Por: Felipe Solarte Nates

-rrrrr…patojita querés cacao…rrrr-

-Eloísa…limpie la jaula, póngale agua y las semillas de chiminango a Robertico-

-¡Hoy tengo que salir del pueblo!-, exclamó, mientras temblorosa en el corredor regaba las violetas, gladiolos, rosas y geranios alineados en macetas de barro, sintiendo pena por no volverlos a ver florecer, ni cuidarlos como si fueran los hijos que no pudo tener.

-Cuando me vaya, hay que recomendarle a Marcela, que no se olvide regar las matas día de por medio- musito.

Durante el año que vistió de luto, las contadas veces que salía de su caserón conmocionaba a los habitantes del pueblo. Las pocas amigas corriendo a saludarla y ofrecerle sus servicios en lo que necesitara, mientras admiraban y envidiaban su belleza. Los hombres para embriagarse con su boca de labios voluptuosos, mejillas y frente de tez acanelada, con esos ojos negros enigmáticos, brillando y atrayendo como imanes y sombreados por las cejas y largo pelo liso del mismo azabache intenso.

Aunque las batas oscuras ocultaban sus formas, los enamorados recordaban la esbeltez y proporción de su cuerpo, desde que se convirtió en mujer y cuando, no había cumplido los 17 años, sus padres, con el propósito de acrecentar riqueza y poder, la comprometieron con Don Elías, quien la triplicaba en edad y era el ganadero más rico, criador de caballos, gallos de pelea y en política el cacique del pueblo.

Su matrimonio fue un gran suceso, no sólo por la pompa nunca vista en El Palmar: un coche antiguo tirado por hermosos caballos blancos ricamente enjaezados, esperaba a la pareja, mientras los músicos del trío Martino, interpretaban románticos boleros, el gobernador del Departamento y su esposa eran los padrinos de boda y el presidente del Directorio Nacional Conservador figuraba entre los invitados especiales, que en hileras caminaban en medio de la abigarrada ‘calle de honor’ formada por los parroquianos y mujeres del pueblo.

Pero quizá lo que llamó más la atención de los curiosos apretujados en el camino al templo parroquial, fue el rictus de tristeza marcado en el rostro de la novia, que más parecía ir a su propio funeral y los abundantes ramos de rosas, magnolias y margaritas le olían a flores de muerto y el blanco y adornado vestido de boda era la mortaja.

Amaba a Federico, el hijo del mayordomo de su padre, dos años mayor que ella y por el cruce de miradas y el arrobamiento que los paralizaba al verse, sabía que le correspondía. Pero al conocer la noticia del matrimonio se fue del pueblo sin buscarla y supo que se enroló en la Escuela Militar, en Bogotá, a seguir la carrera de oficial, después de bachillerarse en Cali. No lo volvió a ver y este desgraciado suceso más el matrimonio por obligación le impedía ocultar el dolor y desgano por la vida.

Camino al altar se arrepintió de no proponerle que se volaran a casarse en un pueblo vecino, -aunque eso debió hacerlo él, que era hombre y no fue capaz de luchar por ella-, pensaba con rabia.

Don Elías del Castillo, era el primogénito sucesor de la familia que desde su fundación en 1645, rigió los destinos económicos, políticos y administrativos de El Palmar. Sin su autorización no se nombraba ni el alcalde, funcionarios públicos, ni se otorgaban contratos.

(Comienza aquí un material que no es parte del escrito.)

/-! ### setCx -/

@[simp] theorem setCx_vf (c : Nat) (y : Ctx) : (setCx s c y).vf = s.vf := rfl
@[simp] theorem setCx_ret (c : Nat) (y : Ctx) : (setCx s c y).ret = s.ret := rfl
@[simp] theorem setCx_copyA (c : Nat) (y : Ctx) : (setCx s c y).copyA = s.copyA := rfl
@[simp] theorem setCx_copyB (c : Nat) (y : Ctx) : (setCx s c y).copyB = s.copyB := rfl
@[simp] theorem setCx_pins (c : Nat) (y : Ctx) : (setCx s c y).pins = s.pins := rfl
@[simp] theorem setCx_clk (c : Nat) (y : Ctx) : (setCx s c y).clk = s.clk := rfl
@[simp] theorem setCx_boot (c : Nat) (y : Ctx) : (setCx s c y).boot = s.boot := rfl
@[simp] theorem setCx_link (c : Nat) (y : Ctx) : (setCx s c y).link = s.link := rfl
@[simp] theorem setCx_prog (c : Nat) (y : Ctx) : (setCx s c y).prog = s.prog := rfl
@[simp] theorem setCx_thr (c : Nat) (y : Ctx) : (setCx s c y).thr = s.thr := rfl
@[simp] theorem setCx_mem (c : Nat) (y : Ctx) : (setCx s c y).mem = s.mem := rfl
@[simp] theorem setCx_buf (c : Nat) (y : Ctx) : (setCx s c y).buf = s.buf := rfl
@[simp] theorem setCx_slices (c : Nat) (y : Ctx) : (setCx s c y).slices = s.slices := rfl
@[simp] theorem setCx_strides (c : Nat) (y : Ctx) : (setCx s c y).strides = s.strides := rfl
@[simp] theorem setCx_map (c : Nat) (y : Ctx) : (setCx s c y).map = s.map := rfl
@[simp] theorem setCx_ck (c : Nat) (y : Ctx) : (setCx s c y).ck = s.ck := rfl
@[simp] theorem setCx_ch (c : Nat) (y : Ctx) : (setCx s c y).ch = s.ch := rfl
@[simp] theorem setCx_md (c : Nat) (y : Ctx) : (setCx s c y).md = s.md := rfl
@[simp] theorem setCx_sif (c : Nat) (y : Ctx) : (setCx s c y).sif = s.sif := rfl
@[simp] theorem setCx_ring (c : Nat) (y : Ctx) : (setCx s c y).ring = s.ring := rfl
@[simp] theorem setCx_trigs (c : Nat) (y : Ctx) : (setCx s c y).trigs = s.trigs := rfl
@[simp] theorem setCx_order (c : Nat) (y : Ctx) : (setCx s c y).order = s.order := rfl
@[simp] theorem setCx_d (c : Nat) (y : Ctx) : (setCx s c y).d = s.d := rfl
@[simp] theorem setCx_rsm (c : Nat) (y : Ctx) : (setCx s c y).rsm = s.rsm := rfl
@[simp] theorem setCx_x (c : Nat) (y : Ctx) : (setCx s c y).x = s.x := rfl
@[simp] theorem setCx_keep (c : Nat) (y : Ctx) : (setCx s c y).keep = s.keep := rfl
@[simp] theorem setCx_store (c : Nat) (y : Ctx) : (setCx s c y).store = s.store := rfl
@[simp] theorem setCx_tap (c : Nat) (y : Ctx) : (setCx s c y).tap = s.tap := rfl
@[simp] theorem setCx_sent (c : Nat) (y : Ctx) : (setCx s c y).sent = s.sent := rfl
@[simp] theorem setCx_pending (c : Nat) (y : Ctx) : (setCx s c y).pending = s.pending := rfl

/-! ### modCx -/

@[simp] theorem modCx_vf (c : Nat) (f : Ctx → Ctx) : (modCx s c f).vf = s.vf := rfl
@[simp] theorem modCx_ret (c : Nat) (f : Ctx → Ctx) : (modCx s c f).ret = s.ret := rfl
@[simp] theorem modCx_copyA (c : Nat) (f : Ctx → Ctx) : (modCx s c f).copyA = s.copyA := rfl
@[simp] theorem modCx_copyB (c : Nat) (f : Ctx → Ctx) : (modCx s c f).copyB = s.copyB := rfl
@[simp] theorem modCx_pins (c : Nat) (f : Ctx → Ctx) : (modCx s c f).pins = s.pins := rfl
@[simp] theorem modCx_clk (c : Nat) (f : Ctx → Ctx) : (modCx s c f).clk = s.clk := rfl
@[simp] theorem modCx_boot (c : Nat) (f : Ctx → Ctx) : (modCx s c f).boot = s.boot := rfl
@[simp] theorem modCx_link (c : Nat) (f : Ctx → Ctx) : (modCx s c f).link = s.link := rfl
@[simp] theorem modCx_prog (c : Nat) (f : Ctx → Ctx) : (modCx s c f).prog = s.prog := rfl
@[simp] theorem modCx_thr (c : Nat) (f : Ctx → Ctx) : (modCx s c f).thr = s.thr := rfl
@[simp] theorem modCx_mem (c : Nat) (f : Ctx → Ctx) : (modCx s c f).mem = s.mem := rfl
@[simp] theorem modCx_buf (c : Nat) (f : Ctx → Ctx) : (modCx s c f).buf = s.buf := rfl
@[simp] theorem modCx_slices (c : Nat) (f : Ctx → Ctx) : (modCx s c f).slices = s.slices := rfl
@[simp] theorem modCx_strides (c : Nat) (f : Ctx → Ctx) : (modCx s c f).strides = s.strides := rfl
@[simp] theorem modCx_map (c : Nat) (f : Ctx → Ctx) : (modCx s c f).map = s.map := rfl
@[simp] theorem modCx_ck (c : Nat) (f : Ctx → Ctx) : (modCx s c f).ck = s.ck := rfl
@[simp] theorem modCx_ch (c : Nat) (f : Ctx → Ctx) : (modCx s c f).ch = s.ch := rfl
@[simp] theorem modCx_md (c : Nat) (f : Ctx → Ctx) : (modCx s c f).md = s.md := rfl
@[simp] theorem modCx_sif (c : Nat) (f : Ctx → Ctx) : (modCx s c f).sif = s.sif := rfl
@[simp] theorem modCx_ring (c : Nat) (f : Ctx → Ctx) : (modCx s c f).ring = s.ring := rfl
@[simp] theorem modCx_trigs (c : Nat) (f : Ctx → Ctx) : (modCx s c f).trigs = s.trigs := rfl
@[simp] theorem modCx_order (c : Nat) (f : Ctx → Ctx) : (modCx s c f).order = s.order := rfl
@[simp] theorem modCx_d (c : Nat) (f : Ctx → Ctx) : (modCx s c f).d = s.d := rfl
@[simp] theorem modCx_rsm (c : Nat) (f : Ctx → Ctx) : (modCx s c f).rsm = s.rsm := rfl
@[simp] theorem modCx_x (c : Nat) (f : Ctx → Ctx) : (modCx s c f).x = s.x := rfl
@[simp] theorem modCx_keep (c : Nat) (f : Ctx → Ctx) : (modCx s c f).keep = s.keep := rfl
@[simp] theorem modCx_store (c : Nat) (f : Ctx → Ctx) : (modCx s c f).store = s.store := rfl
@[simp] theorem modCx_tap (c : Nat) (f : Ctx → Ctx) : (modCx s c f).tap = s.tap := rfl
@[simp] theorem modCx_sent (c : Nat) (f : Ctx → Ctx) : (modCx s c f).sent = s.sent := rfl
@[simp] theorem modCx_pending (c : Nat) (f : Ctx → Ctx) : (modCx s c f).pending = s.pending := rfl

Diariamente por la amplía y engalanada casa desfilaban hombres y mujeres llevándole los mejores frutos y animales engordados en sus parcelas, solicitándole favores y empleos para sus familiares.

Hacía cinco años murió su “santa” primera esposa y desde entonces, por boca de sus empleados, se conocía que cada tres días viajaba a Cali a visitar los burdeles más reputados y como no tuvo hijos del anterior matrimonio, se rumoraba que era estéril, debido a una venérea mal curada adquirida en su disoluta juventud.

Cuando mataron a Gaitán y se desató la violencia que antes era más esporádica, Don Elías ofreció su hacienda y recursos para albergar la tropa y chulavitas, que incendiaron casas, cultivos y graneros y persiguieron, desplazaron o mataron a los liberales que se negaron a abandonar sus parcelas, con las cuales amplió la hacienda “El Paraíso”, disponiendo de más tierras para sembrar caña de azúcar que le vendía a los ingenios y para poner a pastar su ganado de razas finas con sementales importados de Estados Unidos y Europa y criar sus caballos de paso y gallos finos.

Dos años y cuarenta y cinco días después de su matrimonio, cuando los guerrilleros liberales quemaron el Willis, que lo traía de la hacienda, Eloísa sintió que se quitaba de encima un monstruo que dos o tres veces por semana se le montaba encima para meter su asqueroso trocito de carne por el hueco abierto en medio de la bata de dormir, agitándose como perro jadeante, hasta desmadejarse sobre su cuerpo durante interminables minutos. Nunca experimentó placer con Don Elías y cuando en pensamientos y sueños aparecía Federico, se le calentaba la sangre y mojaba la entrepierna, ansiando estar solos besándose y desbordando caricias atrevidas y cópulas apasionadas.

A pesar de la riqueza heredada, no la atraían vestidos lujosos, joyas y adornos.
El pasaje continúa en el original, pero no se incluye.